Editorial

Reciprocity to visitors

The Government's decision to slap a visa requirement accompanied by a fee on foreigners visiting Sri Lanka has been met with a grumble from the tourist industry, which sees it as a damper on its plans to boost tourist arrivals. It is clearly a tit-for-tat move against countries that demand visas from Sri Lankans travelling to their shores, more than the revenue to be earned from the exercise. Only Singapore and the Maldives have been exempted because of their reciprocal treatment of 'no visa necessary' to Sri Lankans visiting their countries.

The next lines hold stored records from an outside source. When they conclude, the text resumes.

-- ==== Sys2Proof/Laws/Inv.lean ====
section
/-! SUPPORT. Every operation on the state keeps the invariant of Safety.lean. -/

namespace Sys2Proof.Machine

variable {s : State}

theorem inv_setReg (h : s.Inv) (r : Reg) {b : BigReg} (hb : b.Legal s.params) : (s.setReg r b).Inv := by
  obtain ⟨hp, hr, hrest⟩ := h
  refine ⟨hp, fun r' => ?_, hrest⟩
  by_cases e : r' = r
  · subst e; rw [State.regs_setReg_self]; exact hb
  · rw [State.regs_setReg_ne s b e]; exact hr r'

theorem inv_setZ (h : s.Inv) (v : Nat) : (s.setZ v).Inv := h

theorem inv_writeResult (h : s.Inv) (r : Reg) {v : Nat} (hv : clen s.W v ≤ s.maxLimbs) : (s.writeResult r v).Inv :=
  inv_setZ (inv_setReg h r (BigReg.legal_result s.params v hv)) v

theorem inv_setRes (h : s.Inv) (v : Nat) : (s.setRes v).Inv := by
  obtain ⟨hp, hr, hc, ha, _, hrest⟩ := h
  exact ⟨hp, hr, hc, ha, wordOf_lt s v, hrest⟩

theorem inv_setCompare (h : s.Inv) (a b : Nat) : (s.setCompare a b).Inv := by
  obtain ⟨hp, hr, hc, ha, hres, hd, hb, _, he⟩ := h
  refine ⟨hp, hr, hc, ha, hres, hd, hb, ?_, he⟩
  simp only [State.flagLT_setCompare, State.flagEQ_setCompare, decide_eq_true_eq, beq_iff_eq]
  omega

theorem inv_complete (h : s.Inv) {c : ErrCode} (hc : c ≠ .internal) : (s.complete c).Inv := by
  obtain ⟨hp, hr, hcmd, ha, hres, hd, _, hf, _⟩ := h
  exact ⟨hp, hr, hcmd, ha, hres, hd, by simp, hf, hc⟩

theorem inv_grow (h : s.Inv) (d : Reg) {n : Nat} (hn : n ≤ s.maxLimbs) : (s.setReg d (s.regs[d].grow n)).Inv :=
  inv_setReg h d (BigReg.legal_grow (h.2.1 d) hn)

/-- Every command keeps the invariant. -/
theorem inv_exec (h : s.Inv) {i : Instr} {t : State} (ht : exec i s = .next t) : t.Inv := by
  rcases exec_effect ht with ⟨s', he, rfl⟩ | ⟨c, _, hc, rfl⟩
  · refine inv_complete ?_ (by decide)
    cases he with
    | nothing _ => exact h
    | result d v _ _ hv => exact inv_writeResult h d (hv h)
    | scalar v _ _ => exact inv_setRes h v
    | compare a b _ => exact inv_setCompare h _ _
    | grown d _ hn => exact inv_setZ (inv_grow h d hn) _
    | both d a _ hv => exact inv_setRes (inv_writeResult h d hv) _
  · exact inv_complete h hc

theorem inv_acknowledge (h : s.Inv) : s.acknowledge.Inv := by
  obtain ⟨hp, hr, hcmd, ha, hres, hd, hb, hf, he⟩ := h
  exact ⟨hp, hr, hcmd, ha, hres, hd, fun hbusy => ⟨rfl, (hb hbusy).2⟩, hf, he⟩

theorem inv_accept (h : s.Inv) {c : Word} (hc : c.toNat < 2 ^ s.W) : (s.accept c).Inv := by
  obtain ⟨hp, hr, _, ha, hres, hd, _, hf, _⟩ := h
  exact ⟨hp, hr, hc, ha, hres, hd, by simp, hf, by simp⟩

theorem inv_startEngine (h : s.Inv) : s.startEngine.Inv := h

theorem inv_dropWrite (h : s.Inv) : s.dropWrite.Inv := h

theorem inv_resetOf {p : Params} (hp : p.Legal) : (State.resetOf p).Inv := by
  have hw := (State.resetOf p).W_pos
  refine ⟨hp, fun r => ?_, ?_, ?_, ?_, ?_, by simp [State.resetOf], by simp [State.resetOf], by simp [State.resetOf]⟩
  · simpa [State.resetOf] using BigReg.legal_zero p hp
  all_goals simp [State.resetOf]

theorem inv_toReset (h : s.Inv) : s.toReset.Inv := by
  obtain ⟨hp, hr, hcmd, ha, hres, hd, hrest⟩ := h
  obtain ⟨_, hr', hcmd', ha', hres', _, hrest'⟩ := inv_resetOf hp
  exact ⟨hp, hr', hcmd', ha', hres', hd, hrest'⟩

theorem State.readReg_lt (h : s.Inv) (t : PortReg) : (s.readReg t).toNat < 2 ^ s.W := by
  obtain ⟨⟨hm1, hm2, _⟩, hr, hcmd, ha, hres, _⟩ := h
  have hW := s.W_ge
  have hW' := s.W_le
  have h32 : 2 ^ 32 ≤ 2 ^ s.W := Nat.pow_le_pow_right (by norm_num) hW
  have hmax : s.maxLimbs ≤ 4096 := hm2
  have small : ∀ n : Nat, n < 2 ^ 32 → (BitVec.ofNat 64 n).toNat < 2 ^ s.W := fun n hn => by
    rw [BitVec.toNat_ofNat]; omega
  have hbool : ∀ b : Bool, b.toNat ≤ 1 := fun b => by cases b <;> decide
  cases t with
  | id => exact small _ (by simp only [Config.version]; omega)
  | ctrl => exact small _ (by have := hbool s.ie; omega)
  | status =>
    have he : s.err.code ≤ 8 := by cases s.err <;> decide
    exact small _ (by have := hbool s.busy; have := hbool s.done; have := hbool s.lost; have := hbool s.werr; omega)
  | cmd => exact hcmd
  | arg => exact ha
  | res => exact hres
  | flags => exact small _ (by have := hbool s.flagZ; have := hbool s.flagLT; have := hbool s.flagEQ; omega)
  | len r =>
    have : s.len r ≤ s.maxLimbs := (hr r).2.1
    exact small _ (by omega)
  | limb r i =>
    change (s.regs[r].limbs.getD i 0).toNat < _
    by_cases hi : i < s.regs[r].limbs.length
    · rw [List.getD_eq_getElem _ _ hi]; exact (hr r).2.2.2 _ (List.getElem_mem hi)
    · rw [List.getD_eq_default _ _ (by omega)]; simp
  | reserved => simp [State.readReg]

theorem inv_portRead (h : s.Inv) (k : PortIndex) : (portRead k s).Inv := by
  have hread := s.readReg_lt h (portReg s.maxLimbs k)
  obtain ⟨hp, hr, hcmd, ha, hres, _, hrest⟩ := h
  by_cases hb : (s.busy && (portReg s.maxLimbs k).anyWhileBusy) = true
  · rw [show portRead k s = _ from if_pos hb]
    exact ⟨hp, hr, hcmd, ha, hres, wordOf_lt s _, hrest⟩
  · rw [show portRead k s = _ from if_neg hb]
    exact ⟨hp, hr, hcmd, ha, hres, hread, hrest⟩

theorem inv_writeStatus (h : s.Inv) (v : Word) : (s.writeStatus v).Inv := by
  have hk := inv_acknowledge h
  unfold State.writeStatus
  split
  · exact hk
  · exact h

/-- Every port write keeps the invariant. -/
theorem inv_portWrite (h : s.Inv) (k : PortIndex) (v : Word) : (portWrite k v s).Inv := by
  have hv := wordOf_lt s v.toNat
  rw [portWrite_eq]
  split
  · unfold State.writeCtrl; split
    · exact inv_toReset h
    · exact h
  · exact inv_writeStatus h _
  · unfold State.writeCmd; split
    · exact h
    · exact inv_startEngine (inv_accept h hv)
  · unfold State.writeArg; split
    · exact inv_dropWrite h
    · obtain ⟨hp, hr, hcmd, _, hrest⟩ := h
      exact ⟨hp, hr, hcmd, hv, hrest⟩
  · next r _ =>
    unfold State.writeLen
    split
    · exact inv_dropWrite h
    · split
      · exact inv_dropWrite h
      · next hlen => exact inv_setReg h r (BigReg.legal_setLen (h.2.1 r) (by omega) (by unfold State.maxLimbs at hlen; omega))
  · next r i _ =>
    unfold State.writeLimb; split
    · exact inv_dropWrite h
    · exact inv_setReg h r (BigReg.legal_setLimb (h.2.1 r) i hv)
  all_goals exact h

end Sys2Proof.Machine
end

For too long have Sri Lankans had to stomach the indignity of hanging around embassies and outsourced centres with all manner of personal details, subjected to long waits in the blazing sun and 'grilling' by junior clerks while the tourist industry welcomes foreign visitors with orchid garlands; thank heavens, the limitless fawning with Kandyan dancers and caparisoned elephants on the tarmac has now ceased.

The travel trade is up in arms but there is no real correlation between the requirement for visas and tourist promotion. Mostly all countries where tourism thrives have visa requirements already in place. Provided there is greater professionalism from the industry and solid Government support, there is no need for concern. However the procedure to obtain a visa must be straightforward and uncomplicated.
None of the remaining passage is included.